** DATA IN THIS EXERCISE **
-- ==== Sys2Proof/Machine/Link.lean ====
section
/-! DEFINITION. Chapter 9: receiving, the guard, the choice at a frame boundary and the insertions, the silence of port A
and the ring restart. -/

namespace Sys2Proof.Machine

/-! ### Receiving (R164, R165, R172) -/

/-- A frame received on port A, good or bad, ends a silence and starts the timing again (R172). -/
def heard (s : State) : State :=
  onRlu (fun b => { b with
    silence := false
    lastFrame := some s.clock
    silenceFrom := if s.mgu.configValid then some s.clock else b.silenceFrom }) s

/-- The frame's source is the device's own address (R165). -/
def fromOwn (s : State) (f : Frame) : Bool := strapOk s && decide (f.src = ownByte s)

/-- The frame is addressed to the device (R165, R166). -/
def toOwn (s : State) (f : Frame) : Bool := strapOk s && decide (f.dst = ownByte s)

/-- An accepted frame: removed when its source is the device itself, else handled by its kind (R165). -/
def accept (f : Frame) (handle : State → State) (s : State) : State :=
  let s1 := withCounts (fun c => { c with accepted := bump32 c.accepted }) (heard s)
  if fromOwn s1 f then withCounts (fun c => { c with ownRemoved := bump32 c.ownRemoved }) s1 else handle s1

/-- A bad frame is dropped (R164). -/
def dropBad (s : State) : State :=
  postEvent .crcError noContext (withCounts (fun c => { c with badDropped := bump32 c.badDropped }) (heard s))

/-! ### The guard (R174, R175, R191) -/

/-- The valid actuator table entry of a node and actuator number. -/
def guardEntry (s : State) (node number : Nat) : Option Actuator :=
  s.actuators.cells.find? (fun a => a.valid && decide (a.node = node ∧ a.number = number))

/-- A value under a permit with its slow value. -/
def permitted (p : Permit) (slow v : Nat) : Nat :=
  match p with
  | .hold => 0
  | .slow => min v slow
  | .go   => v

/-- The burner value a kiln lets pass. -/
def burnerValue (s : State) (kiln : Fin 4) (v : Nat) : Nat :=
  match (s.kilns.get kiln).state with
  | .drying _ => min v (s.kfr.setups.get kiln).ceiling
  | _         => 0

/-- Some kiln is UNLOADING. -/
def anyUnloading (s : State) : Bool := s.kilns.cells.any (fun k => decide (k.state = .unloading))

/-- The value of a matched command as its entry's function rewrites it (R175, R191). -/
def guarded (s : State) (a : Actuator) (v : Nat) : Nat :=
  match a.function with
  | .feeder         => permitted s.itk.permit s.mgu.config.feederSlow (min v 1000)
  | .pressCharge    => permitted s.pru.permit s.mgu.config.pressSlow (min v 1000)
  | .burner         => burnerValue s a.kiln v
  | .diverter       =>
    match s.kfr.diverter with
    | none   => v
    | some k => k.val
  | .unloadConveyor => if anyUnloading s then min v 1000 else 0
  | .fan            => v
  | .other          => v

/-- The index of a function's count in the link view. -/
def functionIndex : ActuatorFunction → Fin 7
  | .feeder => 0 | .burner => 1 | .fan => 2 | .diverter => 3 | .pressCharge => 4 | .unloadConveyor => 5 | .other => 6

/-- The CGD's count of commands whose value it changed (R175). -/
def countRewrite (f : ActuatorFunction) (s : State) : State :=
  withCounts (fun c => { c with rewritten := c.rewritten.modify (functionIndex f) bump32 }) s

/-- The value that the guard gives a command, and the state with a changed value counted (R174). -/
def guardValue (node number v : Nat) (s : State) : Nat × State :=
  if started s then
    match guardEntry s node number with
    | none   => (v, s)
    | some a => if guarded s a v = v then (v, s) else (guarded s a v, countRewrite a.function s)
  else (v, s)

/-- A COMMAND frame with a value; unchanged where the value is that received. -/
def withValue (f : Frame) (v : Nat) : Frame :=
  if v = field f.payload 1 2 then f else { f with payload := f.payload.take 1 ++ beBytes 2 v }

/-- A passing COMMAND frame (R174); in started mode one whose length is not 3 is dropped (R191). -/
def passCommand (f : Frame) (s : State) : State :=
  if started s then
    if f.payload.length = 3 then
      let (v, s1) := guardValue f.dst.toNat (field f.payload 0 1) (field f.payload 1 2) s
      forward (withValue f v) s1
    else withCounts (fun c => { c with badDropped := bump32 c.badDropped }) s
  else forward f s

/-! ### Insertion (R169) -/

/-- A frame begins to leave on port B. -/
def send (f : Frame) (s : State) : State := onRlu (fun b => { b with portB := some f }) s

/-- The oldest command inserted, with the value the guard gives it. -/
def insertCommand (c : Command) (rest : List Command) (s : State) : State :=
  let (v, s1) := guardValue c.node c.number c.value (onRlu (fun b => { b with commands := rest }) s)
  send (commandFrameOf (ownByte s1) { c with value := v })
    (withCounts (fun n => { n with commandsInserted := bump32 n.commandsInserted }) s1)

/-- The oldest reply inserted. -/
def insertReply (r : Reply) (rest : List Reply) (s : State) : State :=
  send (replyFrameOf (ownByte s) r)
    (withCounts (fun n => { n with repliesInserted := bump32 n.repliesInserted })
      (onRlu (fun b => { b with replies := rest }) s))

/-- The oldest report inserted. -/
def insertReport (r : Report) (rest : List Report) (s : State) : State :=
  send (reportFrameOf (ownByte s) r)
    (withCounts (fun n => { n with reportsInserted := bump32 n.reportsInserted })
      (onRlu (fun b => { b with reports := rest }) s))

/-- The counter that the free values of logs 7 and 44 are applied to, advanced. -/
def useFreeValue (s : State) : State := { s with freeCount := s.freeCount + 1 }

/-- The segment in the ticket slot inserted; its destination, 1 to 127, is the free value of log 7. -/
def insertSegment (seg : Segment) (s : State) : State :=
  segmentInserted seg.serial (send (ticketFrameOf (ownByte s) (BitVec.ofNat 8 (1 + (Config.ticketDestination s.freeCount).val)) seg)
    (withCounts (fun n => { n with ticketsInserted := bump32 n.ticketsInserted }) (withdraw (useFreeValue s))))

/-- The insertion arbiter (R169): the first queue that is not empty, in its fixed order. -/
def insertFrame (s : State) : State :=
  match s.rlu.commands, s.rlu.replies, s.rlu.reports, s.rlu.slot with
  | c :: rest, _,         _,         _        => insertCommand c rest s
  | [],        r :: rest, _,         _        => insertReply r rest s
  | [],        [],        r :: rest, _        => insertReport r rest s
  | [],        [],        [],        some seg => insertSegment seg s
  | [],        [],        [],        none     => s

/-! ### The choice at a frame boundary (R168) -/

/-- An insert queue holds something. -/
def inserting (s : State) : Bool :=
  !s.rlu.commands.isEmpty || !s.rlu.replies.isEmpty || !s.rlu.reports.isEmpty || s.rlu.slot.isSome

/-- The starvation guard F in force: 64 until the first CONFIG write. -/
def starvationLimit (s : State) : Nat := if s.mgu.configValid then s.mgu.config.starvationGuard else 64

/-- The starvation count replaced. -/
def setStarvation (n : Nat) (s : State) : State := onRlu (fun b => { b with starvation := n }) s

/-- The head of the pass buffer sent, with the starvation count after it. -/
def sendThrough (f : Frame) (rest : List Frame) (count : Nat) (s : State) : State :=
  send f (setStarvation count (onRlu (fun b => { b with passBuffer := rest }) s))

/-- The choice of the next frame to send, made with port B idle (R168). -/
def choose (s : State) : State :=
  match s.rlu.passBuffer with
  | []        => if inserting s then insertFrame (setStarvation 0 s) else s
  | f :: rest =>
    if inserting s then
      if s.rlu.starvation < starvationLimit s then sendThrough f rest (s.rlu.starvation + 1) s
      else insertFrame (setStarvation 0 s)
    else sendThrough f rest 0 s

/-- An idle port B starts the choice (R168); made when a command has had its whole effect (log 9). -/
def startPortB (s : State) : State := if s.rlu.portB.isNone then choose s else s

/-! ### Silence of port A (R172) -/

/-- Port A has been silent past the timeout. Log 20: the time must pass the timeout, so strictly. -/
def silencePassed (s : State) : Bool :=
  s.mgu.configValid && !s.rlu.silence &&
    match s.rlu.silenceFrom with
    | none   => false
    | some t => decide (s.mgu.config.idleTimeout < elapsed t s.clock)

/-- The silence indicator set, and RING-IDLE posted, when the silence has passed the timeout (R172). -/
def silenceTest (s : State) : State :=
  if silencePassed s then postEvent .ringIdle noContext (onRlu (fun b => { b with silence := true }) s) else s

/-! ### Ring restart (R176) -/

/-- The blocks that make a ring restart of their own. -/
inductive RestartBlock where
  | tku | smn | rct
  deriving DecidableEq, Repr

/-- The TKU's ring restart (R149). -/
def restartTickets (s : State) : State :=
  exhaustedTest (onTku (fun b => { b with queue := b.queue.map rewound, credits := 0, exhausted := false }) s)

/-- The RCT's ring restart (R88). -/
def restartRecipes (s : State) : State := onRct (fun b => { b with staging := none }) s

/-- One block's ring restart. -/
def restartBlock (s : State) : RestartBlock → State
  | .tku => restartTickets s
  | .smn => restartChannels s
  | .rct => restartRecipes s

/-- The pass buffer and the insert queues emptied (R176 steps 1 to 3). -/
def emptyLink (s : State) : State :=
  onRlu (fun b => { b with
    passBuffer := [], commands := [], replies := [], reports := [], slot := none, starvation := 0 }) s

/-- The ring restart that an accepted RESTART frame brings (R176); the order of the blocks' restarts is open (log 14). -/
def ringRestart (f : Frame) (s : State) : State :=
  let s1 := withCounts (fun c => { c with restartsTaken := bump32 c.restartsTaken }) s
  let (order, s2) := inChosenOrder [RestartBlock.tku, .smn, .rct] (forward f (emptyLink s1))
  order.foldl restartBlock s2

end Sys2Proof.Machine
end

** ASSIGNMENT **
Check each line of the material above for the string "guardEntry". Please count those that have it and reply with the number only.

** RESULT **
2